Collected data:
theorem upstreamCodeword_decodes (hu : u = s.at t) (hst : (u.port p).tr.st = .active) (hlevels : levels.length = 1360) (hcw : (u.port p).lt.cwUp < 256)
    (hys : ys = levels.map (fun y => if (u.port p).phy.upInv then 3 - y.val else y.val))
    (hvs : vs = (if (u.port p).tr.preUp then unprecode (u.port p).rxY ys else ys)) :
    exec (.upstreamCodeword t p levels) s = .next (match gf10.decode 16 (valuesCw vs) with
      | none => ((u.modPort p (symbolsIn ys)).bump (aLINK_FEC_UNC p.val) 31 0 1).modPort p (fun q => { q with unc := (q.unc + 1) % 65536 })
      | some (word, n) => rxCells (if n = 0 then u.modPort p (symbolsIn ys) else
          ((u.modPort p (symbolsIn ys)).bump (aLINK_FEC_CORR p.val) 31 0 1).bump (aLINK_FEC_SYM p.val) 31 0 n) p
          (leBytes 320 (symVal (word.take 256))) t) := by
  subst hys hvs
  rw [show exec (.upstreamCodeword t p levels) s = execUpstreamCodeword t p levels s from rfl, execUpstreamCodeword]
  exact event_due_at hu (by simp [State.portActive, hst, hlevels, hcw])

/-- A codeword that cannot be decoded is counted and delivers nothing (R293). -/
theorem upstreamCodeword_lost (hlen : u.ports.length = 4) : ∃ s',
    s' = ((u.modPort p (symbolsIn ys)).bump (aLINK_FEC_UNC p.val) 31 0 1).modPort p (fun q => { q with unc := (q.unc + 1) % 65536 }) ∧
    Keeps [.regs, .ports] u s' ∧ (s'.port p).unc = ((u.port p).unc + 1) % 65536 ∧ (s'.port p).inbox = (u.port p).inbox ∧
    (s'.port p).rel = (u.port p).rel := by
  generalize hw : (u.modPort p (symbolsIn ys)).bump (aLINK_FEC_UNC p.val) 31 0 1 = w
  have hwlen : w.ports.length = 4 := by
    rw [← hw]
    exact (State.modPort_length _).trans hlen
  have hport : w.port p = symbolsIn ys (u.port p) := by
    rw [← hw, State.bump_port]
    exact State.modPort_port hlen _
  have hwithin : Within [.regs, .ports] u w := by simp [← hw]
  refine ⟨_, rfl, (show Within [.regs, .ports] u (w.modPort p _) by simp [hwithin]).1, ?_⟩
  rw [State.modPort_port hwlen, hport]
  exact ⟨rfl, rfl, rfl⟩

end

/-! ## TIME (R321, R322) -/

/-- A TIME cell that names markers on both sides gives θ and δ. -/
theorem upstreamTimeCell_acts (hu : u = s.at t) (hlen : u.ports.length = 4) (hst : (u.port p).tr.st = .active) (htake : takeIn u p tTIME body t = (e, v)) :
    (∀ dRx dTx : Nat, body.length = 32 → crc32Ok body = true → (u.port p).lt.up.lookup (u32 body 0) = some dRx →
      (u.port p).lt.dn.lookup (u32 body 12) = some dTx →
      ∃ s', exec (.upstreamTimeCell t p body) s = .next s' ∧ (s'.port p).lt.valid = true ∧ (s'.port p).lt.lastCell = e ∧
        (s'.port p).lt.theta = tdivI (diff64 (u64 body 16) dTx - diff64 dRx (u64 body 4)) 2 ∧
        (s'.port p).lt.rtt = diff64 (u64 body 16) dTx + diff64 dRx (u64 body 4)) ∧
    (body.length = 32 → crc32Ok body = true →
      ((u.port p).lt.up.lookup (u32 body 0) = none ∨ (u.port p).lt.dn.lookup (u32 body 12) = none) →
      exec (.upstreamTimeCell t p body) s = .next (proto v p)) ∧
    ((body.length ≠ 32 ∨ crc32Ok body = false) → exec (.upstreamTimeCell t p body) s = .next (v.bump (aLINK_PKT_ERR p.val) 31 16 1)) := by
  rw [show exec (.upstreamTimeCell t p body) s = execUpstreamTimeCell t p body s from rfl, execUpstreamTimeCell]
  obtain ⟨l, hport⟩ := takeIn_port htake hlen
  have hvlen : v.ports.length = 4 := (takeIn_onlyPort htake).length.trans hlen
  have hlt : (v.port p).lt = (u.port p).lt := by rw [hport]
  refine ⟨fun dRx dTx hn hcrc hup hdn => ⟨_, withBody_acts hu hst htake hn hcrc, ?_⟩, fun hn hcrc hmiss => ?_,
    fun hbad => withBody_counts hu hst htake hbad⟩
  · simp only [hlt, hup, hdn]
    rw [State.modPort_port hvlen]
    exact ⟨rfl, rfl, rfl, rfl⟩
  · rw [withBody_acts hu hst htake hn hcrc]
    simp only [hlt]
    split
    · next hup hdn =>
      rcases hmiss with h | h
      · cases h.symm.trans hup
      · cases h.symm.trans hdn
    · rfl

> [WORK TO BE COMPLETED]
Return only the part of the records above that opens with the line containing "theorem upstreamCodeword_lost (hlen" and closes with the line containing "s' = ((u.modPort", ends included.

> [ANSWER]
theorem upstreamCodeword_lost (hlen : u.ports.length = 4) : ∃ s',
    s' = ((u.modPort p (symbolsIn ys)).bump (aLINK_FEC_UNC p.val) 31 0 1).modPort p (fun q => { q with unc := (q.unc + 1) % 65536 }) ∧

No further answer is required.